With bitcoin, security maintenance is reduced. The banks usually have a large number of appraisers and auditors who continuously evaluate the collateral deposited. Valuation of property is particularly time-consuming. There are standards by which real estate is valued. But these are constantly changing and properties must be valued individually based on location and condition. Bitcoin, on the other hand, has a real-time market price that is accessible to everyone.
Social issues are also linked to the use of real estate as the preferred form of security. It has created an exclusive financial system where it has become increasingly difficult to build credit as property has become expensive and less available.
Housing prices have increased nearly 70-fold since 1971, equivalent to the “Nixon shock” of August 15, 1971, when President Nixon announced that the United States would end the convertibility of the US dollar into gold. This decision ushered in a new era in which central banks began operating a fiat money-based system with floating exchange rates and no currency standard (history.state.gov). Since then, inflation has risen steadily. Many have turned to property to secure their wealth. As a result, property has been priced away from fair value based on its utility value – it is an income generating asset and can be used for production purposes. It now serves primarily as a store of value for institutions and those trying to beat monetary inflation. In contrast, bitcoin is easy to access, buy, store, use and maintain. You can buy bitcoin for as little as one dollar. Bitcoin provides much easier access to credit.

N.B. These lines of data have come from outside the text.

-- ==== Sys2Proof/Proofs/EncodingFamily.lean ====
section
/-! PROOFS. The statements about the decoder's fields, the encoder's packing, the round trip of the field tuple and the
reserved selector 0x00 (spec 30_encoding.md R103, R107, R112, R116, R118, R127). -/

namespace Sys2Proof

open Sys2Proof.Machine

/-! ## The decoder's fields -/

@[simp] theorem decodeFields_opcode (w : Word32) (d : Descriptor) : (decodeFields w d).opcode = w.extractLsb' 3 5 := by
  unfold decodeFields
  cases d.format <;> rfl

@[simp] theorem decodeFields_funct3 (w : Word32) (d : Descriptor) : (decodeFields w d).funct3 = w.extractLsb' 0 3 := by
  unfold decodeFields
  cases d.format <;> rfl

@[simp] theorem decodeFields_desc (w : Word32) (d : Descriptor) : (decodeFields w d).desc = d := by
  unfold decodeFields
  cases d.format <;> rfl

theorem decodeFields_funct4 (w : Word32) (d : Descriptor) :
    (decodeFields w d).funct4 = if d.format.usesFunct4 then w.extractLsb' 8 4 else 0 := by
  unfold decodeFields
  cases d.format <;> rfl

/-- Settles O6, one case per format, each field by the arithmetic of bit fields. -/
theorem decoderFieldPositions : Obligations.DecoderFieldPositions := by
  unfold Obligations.DecoderFieldPositions
  intro w d
  refine ⟨?_, ?_, decodeFields_desc w d, ?_⟩
  · rw [decodeFields_opcode]; exact extractLsb'_toNat_div w 3 5
  · rw [decodeFields_funct3, extractLsb'_toNat_div]; omega
  have hf4 : (w.extractLsb' 8 4).toNat = w.toNat / 2 ^ 8 % 16 := extractLsb'_toNat_div w 8 4
  cases hf : d.format <;> simp only [decodeFields, hf, and_true]
  case r => exact ⟨hf4, regField_val 12 w, regField_val 16 w, regField_val 20 w⟩
  case i | jReg => exact ⟨regField_val 8 w, regField_val 12 w, imm16Field_toNat w⟩
  case u => exact ⟨hf4, regField_val 12 w, imm16Field_toNat w⟩
  case s => exact ⟨regField_val 8 w, regField_val 12 w, imm16Field_toNat w⟩
  case jImm => exact ⟨regField_val 8 w, imm20Field_toNat w⟩
  case shiftImm => exact ⟨hf4, regField_val 12 w, immField_toNat w 16 8 (by decide), regField_val 24 w⟩

/-! ## The encoder's packing -/

/-- Settles O7: each format's packed word is the sum of its fields at their places, regrouped as R127 writes it. -/
theorem encoderPacking : Obligations.EncoderPacking := by
  unfold Obligations.EncoderPacking
  intro t i
  refine ⟨?_, leBytes_length _ _, fun k h => leBytes_getElem_toNat _ k _ h⟩
  simp only [encodeWord]
  have hsel := selectorOf_toNat (t.row i.mnemonic).opcode (t.row i.mnemonic).funct3
  rw [← IsaRow.sel] at hsel
  rw [← hsel]
  generalize (t.row i.mnemonic).sel = sel, (t.row i.mnemonic).funct4.getD 0 = f4, i.operands = o
  cases i.mnemonic.format with
  | r => simp only [packWord_r_toNat]; omega
  | i => simp only [packWord_i_toNat]; omega
  | u => simp only [packWord_u_toNat]; omega
  | s => simp only [packWord_s_toNat]; omega
  | jImm => exact packWord_jImm_toNat sel f4 o
  | jReg => simp only [packWord_jReg_eq_i, packWord_i_toNat]; omega
  | shiftImm => simp only [packWord_shiftImm_toNat]; omega
  | noOperand => exact packWord_noOperand_toNat sel f4 o

/-! ## The classifier on a row of a legal table (R106, R112) -/

@[simp] theorem IsaRow.sel_opcode (r : IsaRow) : r.sel.extractLsb' 3 5 = r.opcode := selectorOf_opcode _ _

@[simp] theorem IsaRow.sel_funct3 (r : IsaRow) : r.sel.extractLsb' 0 3 = r.funct3 := selectorOf_funct3 _ _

Using bitcoin as collateral provides particularly easy access to credit systems for developing countries. In places with little access to credit markets like Indonesia, bitcoin will be adopted as a savings tool and eventually be used for credit.
In addition, bitcoin opens up a much more private economic system. A lender can use a cryptographic key to authenticate a borrower without requiring the borrower to reveal sensitive private information that could then be leaked over the Internet in the event of a data breach.

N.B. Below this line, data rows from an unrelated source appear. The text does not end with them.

@[simp] theorem State.noResponse_inputs (s : State) :
    (s.noResponse).inputs = s.inputs := rfl

@[simp] theorem State.noResponse_resp (s : State) :
    (s.noResponse).resp = none := rfl

@[simp] theorem State.noResponse_trace (s : State) :
    (s.noResponse).trace = s.trace := rfl

@[simp] theorem State.noResponse_ports (s : State) :
    (s.noResponse).ports = s.ports := rfl

/-! ### `State.idle` -/

@[simp] theorem State.idle_cfg (s : State) :
    (s.idle).cfg = s.cfg := rfl

@[simp] theorem State.idle_n (s : State) :
    (s.idle).n = s.n := rfl

@[simp] theorem State.idle_inited (s : State) :
    (s.idle).inited = s.inited := rfl

@[simp] theorem State.idle_powered (s : State) :
    (s.idle).powered = s.powered := rfl

@[simp] theorem State.idle_cur (s : State) :
    (s.idle).cur = s.cur := rfl

@[simp] theorem State.idle_irqEn (s : State) :
    (s.idle).irqEn = s.irqEn := rfl

@[simp] theorem State.idle_drivers (s : State) :
    (s.idle).drivers = s.drivers := rfl

@[simp] theorem State.idle_inputs (s : State) :
    (s.idle).inputs = s.inputs := rfl

@[simp] theorem State.idle_resp (s : State) :
    (s.idle).resp = none := rfl

@[simp] theorem State.idle_trace (s : State) :
    (s.idle).trace = s.trace := rfl

@[simp] theorem State.idle_ports (s : State) :
    (s.idle).ports = s.ports := rfl

/-! ### `State.reservedOpcode` -/

@[simp] theorem State.reservedOpcode_cfg (s : State) :
    (s.reservedOpcode).cfg = s.cfg := rfl

@[simp] theorem State.reservedOpcode_n (s : State) :
    (s.reservedOpcode).n = s.n := rfl

@[simp] theorem State.reservedOpcode_inited (s : State) :
    (s.reservedOpcode).inited = s.inited := rfl

@[simp] theorem State.reservedOpcode_powered (s : State) :
    (s.reservedOpcode).powered = s.powered := rfl

@[simp] theorem State.reservedOpcode_cur (s : State) :
    (s.reservedOpcode).cur = s.cur := rfl

@[simp] theorem State.reservedOpcode_irqEn (s : State) :
    (s.reservedOpcode).irqEn = s.irqEn := rfl

@[simp] theorem State.reservedOpcode_drivers (s : State) :
    (s.reservedOpcode).drivers = s.drivers := rfl

@[simp] theorem State.reservedOpcode_inputs (s : State) :
    (s.reservedOpcode).inputs = s.inputs := rfl

@[simp] theorem State.reservedOpcode_resp (s : State) :
    (s.reservedOpcode).resp = some ⟨false, 0⟩ := rfl

@[simp] theorem State.reservedOpcode_trace (s : State) :
    (s.reservedOpcode).trace = s.trace := rfl

@[simp] theorem State.reservedOpcode_ports (s : State) :
    (s.reservedOpcode).ports = s.ports := rfl

/-! ### `State.resetByInput` -/

@[simp] theorem State.resetByInput_cfg (s : State) :
    (s.resetByInput).cfg = s.cfg := rfl

@[simp] theorem State.resetByInput_n (s : State) :
    (s.resetByInput).n = 0 := rfl

@[simp] theorem State.resetByInput_inited (s : State) :
    (s.resetByInput).inited = false := rfl

@[simp] theorem State.resetByInput_powered (s : State) :
    (s.resetByInput).powered = false := rfl

@[simp] theorem State.resetByInput_cur (s : State) :
    (s.resetByInput).cur = none := rfl

@[simp] theorem State.resetByInput_irqEn (s : State) :
    (s.resetByInput).irqEn = false := rfl

@[simp] theorem State.resetByInput_drivers (s : State) :
    (s.resetByInput).drivers = List.replicate s.cfg.maxDrivers Driver.blank := rfl

@[simp] theorem State.resetByInput_inputs (s : State) :
    (s.resetByInput).inputs = s.inputs := rfl

@[simp] theorem State.resetByInput_resp (s : State) :
    (s.resetByInput).resp = none := rfl

@[simp] theorem State.resetByInput_trace (s : State) :
    (s.resetByInput).trace = s.trace := rfl

@[simp] theorem State.resetByInput_ports (s : State) :
    (s.resetByInput).ports = s.ports := rfl

/-! ### `State.record` -/

@[simp] theorem State.record_cfg (s : State) (e : BusEvent) :
    (s.record e).cfg = s.cfg := rfl

@[simp] theorem State.record_n (s : State) (e : BusEvent) :
    (s.record e).n = s.n := rfl

@[simp] theorem State.record_inited (s : State) (e : BusEvent) :
    (s.record e).inited = s.inited := rfl

@[simp] theorem State.record_powered (s : State) (e : BusEvent) :
    (s.record e).powered = s.powered := rfl

@[simp] theorem State.record_cur (s : State) (e : BusEvent) :
    (s.record e).cur = s.cur := rfl

@[simp] theorem State.record_irqEn (s : State) (e : BusEvent) :
    (s.record e).irqEn = s.irqEn := rfl

@[simp] theorem State.record_drivers (s : State) (e : BusEvent) :
    (s.record e).drivers = s.drivers := rfl

@[simp] theorem State.record_inputs (s : State) (e : BusEvent) :
    (s.record e).inputs = s.inputs := rfl

@[simp] theorem State.record_resp (s : State) (e : BusEvent) :
    (s.record e).resp = s.resp := rfl

@[simp] theorem State.record_trace (s : State) (e : BusEvent) :
    (s.record e).trace = s.trace ++ [e] := rfl

@[simp] theorem State.record_ports (s : State) (e : BusEvent) :
    (s.record e).ports = s.ports := rfl

/-! ### `State.emit` -/

@[simp] theorem State.emit_cfg (s : State) (a : PortAction) :
    (s.emit a).cfg = s.cfg := rfl

@[simp] theorem State.emit_n (s : State) (a : PortAction) :
    (s.emit a).n = s.n := rfl

@[simp] theorem State.emit_inited (s : State) (a : PortAction) :
    (s.emit a).inited = s.inited := rfl

@[simp] theorem State.emit_powered (s : State) (a : PortAction) :
    (s.emit a).powered = s.powered := rfl

@[simp] theorem State.emit_cur (s : State) (a : PortAction) :
    (s.emit a).cur = s.cur := rfl

@[simp] theorem State.emit_irqEn (s : State) (a : PortAction) :
    (s.emit a).irqEn = s.irqEn := rfl

@[simp] theorem State.emit_drivers (s : State) (a : PortAction) :
    (s.emit a).drivers = s.drivers := rfl

@[simp] theorem State.emit_inputs (s : State) (a : PortAction) :
    (s.emit a).inputs = s.inputs := rfl

@[simp] theorem State.emit_resp (s : State) (a : PortAction) :
    (s.emit a).resp = s.resp := rfl

@[simp] theorem State.emit_trace (s : State) (a : PortAction) :
    (s.emit a).trace = s.trace := rfl

@[simp] theorem State.emit_ports (s : State) (a : PortAction) :
    (s.emit a).ports = s.ports ++ [a] := rfl

/-! ### `State.busStart` -/

@[simp] theorem State.busStart_cfg (s : State) (d : Nat) (k : TxKind) (w : Word) :
    (s.busStart d k w).cfg = s.cfg := rfl

@[simp] theorem State.busStart_n (s : State) (d : Nat) (k : TxKind) (w : Word) :
    (s.busStart d k w).n = s.n := rfl

@[simp] theorem State.busStart_inited (s : State) (d : Nat) (k : TxKind) (w : Word) :
    (s.busStart d k w).inited = s.inited := rfl

@[simp] theorem State.busStart_powered (s : State) (d : Nat) (k : TxKind) (w : Word) :
    (s.busStart d k w).powered = s.powered := rfl

@[simp] theorem State.busStart_cur (s : State) (d : Nat) (k : TxKind) (w : Word) :
    (s.busStart d k w).cur = s.cur := rfl

@[simp] theorem State.busStart_irqEn (s : State) (d : Nat) (k : TxKind) (w : Word) :
    (s.busStart d k w).irqEn = s.irqEn := rfl

@[simp] theorem State.busStart_drivers (s : State) (d : Nat) (k : TxKind) (w : Word) :
    (s.busStart d k w).drivers = s.drivers := rfl

@[simp] theorem State.busStart_inputs (s : State) (d : Nat) (k : TxKind) (w : Word) :
    (s.busStart d k w).inputs = s.inputs := rfl

@[simp] theorem State.busStart_resp (s : State) (d : Nat) (k : TxKind) (w : Word) :
    (s.busStart d k w).resp = s.resp := rfl

@[simp] theorem State.busStart_trace (s : State) (d : Nat) (k : TxKind) (w : Word) :
    (s.busStart d k w).trace = s.trace ++ [.tx d k w] := rfl

@[simp] theorem State.busStart_ports (s : State) (d : Nat) (k : TxKind) (w : Word) :
    (s.busStart d k w).ports = s.ports ++ [.busStart (s.cfg.select d) w] := rfl

/-! ### `State.busEnd` -/

@[simp] theorem State.busEnd_cfg (s : State) (d : Nat) :
    (s.busEnd d).cfg = s.cfg := rfl

@[simp] theorem State.busEnd_n (s : State) (d : Nat) :
    (s.busEnd d).n = s.n := rfl

@[simp] theorem State.busEnd_inited (s : State) (d : Nat) :
    (s.busEnd d).inited = s.inited := rfl

@[simp] theorem State.busEnd_powered (s : State) (d : Nat) :
    (s.busEnd d).powered = s.powered := rfl

@[simp] theorem State.busEnd_cur (s : State) (d : Nat) :
    (s.busEnd d).cur = s.cur := rfl

@[simp] theorem State.busEnd_irqEn (s : State) (d : Nat) :
    (s.busEnd d).irqEn = s.irqEn := rfl

@[simp] theorem State.busEnd_drivers (s : State) (d : Nat) :
    (s.busEnd d).drivers = s.drivers := rfl

@[simp] theorem State.busEnd_inputs (s : State) (d : Nat) :
    (s.busEnd d).inputs = s.inputs := rfl

@[simp] theorem State.busEnd_resp (s : State) (d : Nat) :
    (s.busEnd d).resp = s.resp := rfl

@[simp] theorem State.busEnd_trace (s : State) (d : Nat) :
    (s.busEnd d).trace = s.trace := rfl

@[simp] theorem State.busEnd_ports (s : State) (d : Nat) :
    (s.busEnd d).ports = s.ports ++ [.busEnd (s.cfg.select d)] := rfl

/-! ### `State.powerLost` -/

@[simp] theorem State.powerLost_cfg (s : State) :
    (s.powerLost).cfg = s.cfg := rfl

@[simp] theorem State.powerLost_n (s : State) :
    (s.powerLost).n = s.n := rfl

@[simp] theorem State.powerLost_inited (s : State) :
    (s.powerLost).inited = s.inited := rfl

@[simp] theorem State.powerLost_powered (s : State) :
    (s.powerLost).powered = false := rfl

@[simp] theorem State.powerLost_cur (s : State) :
    (s.powerLost).cur = s.cur := rfl

@[simp] theorem State.powerLost_irqEn (s : State) :
    (s.powerLost).irqEn = s.irqEn := rfl

@[simp] theorem State.powerLost_drivers (s : State) :
    (s.powerLost).drivers = s.drivers := rfl

@[simp] theorem State.powerLost_inputs (s : State) :
    (s.powerLost).inputs = s.inputs := rfl

@[simp] theorem State.powerLost_resp (s : State) :
    (s.powerLost).resp = s.resp := rfl

@[simp] theorem State.powerLost_trace (s : State) :
    (s.powerLost).trace = s.trace := rfl

@[simp] theorem State.powerLost_ports (s : State) :
    (s.powerLost).ports = s.ports := rfl

/-! ### `State.configureSlot` -/

@[simp] theorem State.configureSlot_cfg (s : State) (d : Nat) (sl : Slot) (f : Driver → Driver) :
    (s.configureSlot d sl f).cfg = s.cfg := rfl

@[simp] theorem State.configureSlot_n (s : State) (d : Nat) (sl : Slot) (f : Driver → Driver) :
    (s.configureSlot d sl f).n = s.n := rfl

@[simp] theorem State.configureSlot_inited (s : State) (d : Nat) (sl : Slot) (f : Driver → Driver) :
    (s.configureSlot d sl f).inited = s.inited := rfl

@[simp] theorem State.configureSlot_powered (s : State) (d : Nat) (sl : Slot) (f : Driver → Driver) :
    (s.configureSlot d sl f).powered = s.powered := rfl

@[simp] theorem State.configureSlot_cur (s : State) (d : Nat) (sl : Slot) (f : Driver → Driver) :
    (s.configureSlot d sl f).cur = s.cur := rfl

@[simp] theorem State.configureSlot_irqEn (s : State) (d : Nat) (sl : Slot) (f : Driver → Driver) :
    (s.configureSlot d sl f).irqEn = s.irqEn := rfl

@[simp] theorem State.configureSlot_drivers (s : State) (d : Nat) (sl : Slot) (f : Driver → Driver) :
    (s.configureSlot d sl f).drivers = s.drivers.modify d fun r => (f r).markPending sl := rfl

@[simp] theorem State.configureSlot_inputs (s : State) (d : Nat) (sl : Slot) (f : Driver → Driver) :
    (s.configureSlot d sl f).inputs = s.inputs := rfl

@[simp] theorem State.configureSlot_resp (s : State) (d : Nat) (sl : Slot) (f : Driver → Driver) :
    (s.configureSlot d sl f).resp = some ⟨true, 0⟩ := rfl

@[simp] theorem State.configureSlot_trace (s : State) (d : Nat) (sl : Slot) (f : Driver → Driver) :
    (s.configureSlot d sl f).trace = s.trace := rfl

@[simp] theorem State.configureSlot_ports (s : State) (d : Nat) (sl : Slot) (f : Driver → Driver) :
    (s.configureSlot d sl f).ports = s.ports := rfl

/-! ### `startTransfer` -/

@[simp] theorem startTransfer_cfg (s : State) (d : Nat) :
    (startTransfer d s).cfg = s.cfg := rfl

@[simp] theorem startTransfer_n (s : State) (d : Nat) :
    (startTransfer d s).n = s.n := rfl

@[simp] theorem startTransfer_inited (s : State) (d : Nat) :
    (startTransfer d s).inited = s.inited := rfl

@[simp] theorem startTransfer_powered (s : State) (d : Nat) :
    (startTransfer d s).powered = s.powered := rfl

@[simp] theorem startTransfer_cur (s : State) (d : Nat) :
    (startTransfer d s).cur = some d := rfl

@[simp] theorem startTransfer_irqEn (s : State) (d : Nat) :
    (startTransfer d s).irqEn = s.irqEn := rfl

@[simp] theorem startTransfer_drivers (s : State) (d : Nat) :
    (startTransfer d s).drivers = s.drivers.modify d fun _ => (s.driver d).nextTransfer.2.2 := rfl

@[simp] theorem startTransfer_inputs (s : State) (d : Nat) :
    (startTransfer d s).inputs = s.inputs := rfl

Finally, much like selling a stock, a bitcoin sale can be done quickly if a borrower defaults. Unlike the stock market, bitcoin markets run 24 hours a day, 365 days a year. A sale can therefore be made at any time if necessary. Property, on the other hand, usually has to go through an auction process if the borrower defaults. This is another reason why bitcoin is destined to be used as a security. Due to the volatile bitcoin price, most lenders require bitcoin-backed loans to be oversecured. However, this is more of a feature than a bug as it requires more financial discipline from the borrower, which usually leads to more efficiency and higher productivity. However, as volatility decreases with increased adoption, this practice will also change in the future.
Conclusion
Overall, bitcoin’s excellent properties make it the ideal type of security for borrowers and lenders alike. Bitcoin lending services will reduce the incentive for anyone to sell, which of course will have a positive impact on the price – see: Allen Farrington and Sacha Meyers, “Bitcoin Is Venice,” page 161.
The improved property systems in the West in recent centuries enabled economic actors to discover and realize the potential of their economic activity and generate additional productivity. Fiat money has distorted this system. Bitcoin will restore it and expand it worldwide. As digital property, bitcoin will create a financial system where owning property and using it for credit will be far more accessible than it is today. This enables greater productivity and efficiency in the global economy.
This is a guest post by Leon Wankum. Opinions expressed are entirely their own and do not necessarily reflect the opinions of BTC Inc or Bitcoin Magazine.